We’re too busy not playing and trying not to make mistakes. Be a character in a scene.

Harold 2:
Monologue A: watching a fight
Monologue B: when locked out of your car, he wouldn’t break the window, but he laid under the running car.
Monologue C: theft, lost his Ipod, friend owes him.

Beat 1a: easily upset, burning shirt, watch terrorists.
Beat 1b: birthday party, I walk on as a friend trying to calm her down over a leaning cake-eventually bump it.
Beat 1c: the condom broke.

Beat 2a: goodwill vs. salvation army. Sort buttons, piss rags, look for the good toy.
Beat 2b: Target vs. Walmart-deals and discounts, please don’t subsidize me!
Beat 2c: Starbucks vs.
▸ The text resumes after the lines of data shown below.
-- ==== Sys2Proof/Decode.lean ====
section
/-! DEFINITION. The decoder of each port's vector (30_encoding.md R55 to R66), the encoder (R68), and the opcode table's words as the host numbers them. -/

namespace Sys2Proof

/-- `din[7:0]` of a command vector (30_encoding.md R56, R58, R60). -/
def dinOf {n : Nat} (v : BitVec n) : Byte := v.extractLsb' 0 8

/-- The CRC op map (30_encoding.md R57): the op code alone selects the operation (R64). -/
def decodeCrc (v : BitVec 10) : Instr :=
  let op : BitVec 2 := v.extractLsb' 8 2
  if op = 0b00#2 then .crcNop
  else if op = 0b01#2 then .crcInit
  else if op = 0b10#2 then .crcUpd (dinOf v)
  else .crcRsvd3

/-- The FENC op map (30_encoding.md R59). -/
def decodeFenc (v : BitVec 11) : Instr :=
  let op : BitVec 3 := v.extractLsb' 8 3
  if op = 0b000#3 then .fencNop
  else if op = 0b001#3 then .fencTgt (dinOf v)
  else if op = 0b010#3 then .fencOpen
  else if op = 0b011#3 then .fencHex (dinOf v)
  else if op = 0b100#3 then .fencClose
  else if op = 0b101#3 then .fencAbort
  else if op = 0b110#3 then .fencRsvd6
  else .fencRsvd7

/-- The FDEC op map (30_encoding.md R61). -/
def decodeFdec (v : BitVec 10) : Instr :=
  let op : BitVec 2 := v.extractLsb' 8 2
  if op = 0b00#2 then .fdecNop
  else if op = 0b01#2 then .fdecStart
  else if op = 0b10#2 then .fdecChr (dinOf v)
  else .fdecRsvd3

/-- The ZAT input vector (30_encoding.md R62): no op field, every value is the one operation. -/
def decodeZat (v : BitVec 32) : Instr :=
  .zat (v.extractLsb' 24 8) (v.extractLsb' 16 8) (v.extractLsb' 0 16)

/-- The operation a port's vector stands for. Total: "Every value of every vector decodes to exactly one row"
(30_encoding.md R65). -/
def decode : PortWord → Instr
  | .crc v => decodeCrc v
  | .fenc v => decodeFenc v
  | .fdec v => decodeFdec v
  | .zat v => decodeZat v

/-- Why a number is no vector of a port. -/
inductive DecodeError where
  /-- The number has a bit above the port's vector (30_encoding.md R55 gives the widths). -/
  | tooWide (port : UnitId)
  deriving DecidableEq, Repr

/-- A number as a port's vector; refused by name when it does not fit (30_encoding.md R55). -/
def portWord (port : UnitId) (w : Nat) : Except DecodeError PortWord :=
  match port with
  | .crc => if w < 2 ^ 10 then .ok (.crc (BitVec.ofNat 10 w)) else .error (.tooWide .crc)
  | .fenc => if w < 2 ^ 11 then .ok (.fenc (BitVec.ofNat 11 w)) else .error (.tooWide .fenc)
  | .fdec => if w < 2 ^ 10 then .ok (.fdec (BitVec.ofNat 10 w)) else .error (.tooWide .fdec)
  | .zat => if w < 2 ^ 32 then .ok (.zat (BitVec.ofNat 32 w)) else .error (.tooWide .zat)

/-- The decoder over any number on any port. -/
def decodeNat (port : UnitId) (w : Nat) : Except DecodeError Instr :=
  (portWord port w).map decode

/-- A command vector from its fields: `{op, din}` (30_encoding.md R56, R58, R60). -/
def cmdVec {k : Nat} (op : BitVec k) (din : Byte) : BitVec (k + 8) := op ++ din

/-- The vector the assembler writes for an operation, 0x00 in the ignored bits (30_encoding.md R68). The reserved
codes, which have no mnemonic, take 0x00 there too. -/
def encode : Instr → PortWord
  | .crcNop => .crc (cmdVec 0b00#2 0x00#8)
  | .crcInit => .crc (cmdVec 0b01#2 0x00#8)
  | .crcUpd din => .crc (cmdVec 0b10#2 din)
  | .crcRsvd3 => .crc (cmdVec 0b11#2 0x00#8)
  | .fencNop => .fenc (cmdVec 0b000#3 0x00#8)
  | .fencTgt din => .fenc (cmdVec 0b001#3 din)
  | .fencOpen => .fenc (cmdVec 0b010#3 0x00#8)
  | .fencHex din => .fenc (cmdVec 0b011#3 din)
  | .fencClose => .fenc (cmdVec 0b100#3 0x00#8)
  | .fencAbort => .fenc (cmdVec 0b101#3 0x00#8)
  | .fencRsvd6 => .fenc (cmdVec 0b110#3 0x00#8)
  | .fencRsvd7 => .fenc (cmdVec 0b111#3 0x00#8)
  | .fdecNop => .fdec (cmdVec 0b00#2 0x00#8)
  | .fdecStart => .fdec (cmdVec 0b01#2 0x00#8)
  | .fdecChr din => .fdec (cmdVec 0b10#2 din)
  | .fdecRsvd3 => .fdec (cmdVec 0b11#2 0x00#8)
  | .zat zone slot offset => .zat (zone ++ slot ++ offset)

/-- The value of a vector as a number. -/
def PortWord.toNat : PortWord → Nat
  | .crc v => v.toNat
  | .fenc v => v.toNat
  | .fdec v => v.toNat
  | .zat v => v.toNat

/-- A row of spec/opcode_table.json: its port and its match and mask over that port's vector (30_encoding.md R72). -/
structure OpcodeRow where
  mnemonic : String
  port     : UnitId
  value    : Nat
  mask     : Nat
  deriving DecidableEq, Repr

/-- spec/opcode_table.json, row by row. -/
def opcodeTable : List OpcodeRow :=
  [ ⟨"crc.nop", .crc, 0x000, 0x300⟩,
    ⟨"crc.init", .crc, 0x100, 0x300⟩,
    ⟨"crc.upd", .crc, 0x200, 0x300⟩,
    ⟨"CRC.RSVD3", .crc, 0x300, 0x300⟩,
    ⟨"fenc.nop", .fenc, 0x000, 0x700⟩,
    ⟨"fenc.tgt", .fenc, 0x100, 0x700⟩,
    ⟨"fenc.open", .fenc, 0x200, 0x700⟩,
    ⟨"fenc.hex", .fenc, 0x300, 0x700⟩,
    ⟨"fenc.close", .fenc, 0x400, 0x700⟩,
    ⟨"fenc.abort", .fenc, 0x500, 0x700⟩,
    ⟨"FENC.RSVD6", .fenc, 0x600, 0x700⟩,
    ⟨"FENC.RSVD7", .fenc, 0x700, 0x700⟩,
    ⟨"fdec.nop", .fdec, 0x000, 0x300⟩,
    ⟨"fdec.start", .fdec, 0x100, 0x300⟩,
    ⟨"fdec.chr", .fdec, 0x200, 0x300⟩,
    ⟨"FDEC.RSVD3", .fdec, 0x300, 0x300⟩,
    ⟨"zat", .zat, 0x00000000, 0x00000000⟩ ]

/-- The row's name for an operation, as the table spells it. -/
def Instr.mnemonic : Instr → String
  | .crcNop => "crc.nop"
  | .crcInit => "crc.init"
  | .crcUpd _ => "crc.upd"
  | .crcRsvd3 => "CRC.RSVD3"
  | .fencNop => "fenc.nop"
  | .fencTgt _ => "fenc.tgt"
  | .fencOpen => "fenc.open"
  | .fencHex _ => "fenc.hex"
  | .fencClose => "fenc.close"
  | .fencAbort => "fenc.abort"
  | .fencRsvd6 => "FENC.RSVD6"
  | .fencRsvd7 => "FENC.RSVD7"
  | .fdecNop => "fdec.nop"
  | .fdecStart => "fdec.start"
  | .fdecChr _ => "fdec.chr"
  | .fdecRsvd3 => "FDEC.RSVD3"
  | .zat _ _ _ => "zat"

/-- Whether a vector is one of a row's: the row's port, and the row's fixed bits (30_encoding.md R72). -/
def OpcodeRow.matchesWord (r : OpcodeRow) (w : PortWord) : Bool :=
  r.port == w.unit && (w.toNat &&& r.mask) == r.value

/-- DESIGN CHOICE (log 12): the port a table word is read on. The four ports have words of their own and the table's
numbers overlap between them, so a bare number does not say its port. A 32-bit word is ZAT's; an 11-bit one FENC's;
any other is read on the first port of the table's order (CRC, FENC, FDEC) whose vector has room for it, which for a
number that fits `crc_cmd` is CRC. -/
def tablePort (nbits w : Nat) : Option UnitId :=
  if 16 < nbits then (if nbits ≤ 32 ∧ w < 2 ^ 32 then some .zat else none)
  else if nbits = 11 then (if w < 2 ^ 11 then some .fenc else none)
  else if w < 2 ^ 10 then some .crc
  else if w < 2 ^ 11 then some .fenc
  else none

/-- The vector a table word stands for, on the port `tablePort` reads it on. -/
def tableWord (nbits w : Nat) : Option PortWord :=
  match tablePort nbits w with
  | none => none
  | some port =>
    match portWord port w with
    | .ok p => some p
    | .error _ => none

/-- What the decoder reads from a table word. -/
def decodeTableWord (nbits w : Nat) : Option Instr := (tableWord nbits w).map decode

end Sys2Proof
end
Dutch Bros.

Beat 3a: making life more exciting by having a little bit of problems by setting paper on fire, waving a gun out the window, Thelma and louise.
Beat 3b: making crazy things happening seem normal, hold gun like a dog
Beat 3c: make tough decision, disarm security alarm.

Group 1: reasons to lie under a car, I initiate as a high person contemplating.
Group 2: can’t get cell reception, now what?

Critiques:
Better than the last one, still in your head a little bit.
More upset than you is hard to do. Hulk out every time something small happens.
Warring companies find the good toy. Brian saw them as generals.
Trying to put this into scene, best way to play it. Didn’t tell about uniqueness of their businesses. Competing same skills. He wanted differences of businesses.
Third one: be more grounded. Make something heightened into more regular. Should have walked on when prompted. Started nuclear war. But let’s unlock our house at same time.
Car scene: say what you want before you play it.
Group 2: ways to play it: things we do to get a signal or how are we going to do things now. Group scenes are too open ended.
Play and have fun. Don’t look like you are doing something wrong. Have had good group scenes in this class, but be more specific.
Pattern and who are most crucial, the rest will come.

At Improv Jam that night, I did a monologue about Grandma’s boob grabbing, later played a mean grandma with string in her back, and a Filipino mom who stopped grabbing boobs as a greeting in America because here’s it’s considered sexual harassment.


I do not have a journal entry for the performance for this class because I ended up not going to the show. It turned out we had season theater tickets that night that I thought would be easy to switch for another night, and it turned out that wasn’t doable, and Mom got annoyed enough at me for wanting to bail that I gave up.
Frankly, this class was having enough issues that I’m kinda not super sorry (but somewhat sorry because my absence probably made it worse) that I missed it. I don’t want to know how that went.
It was a weird class, most of the time things just weren’t gelling and we weren’t getting each other. Very strange.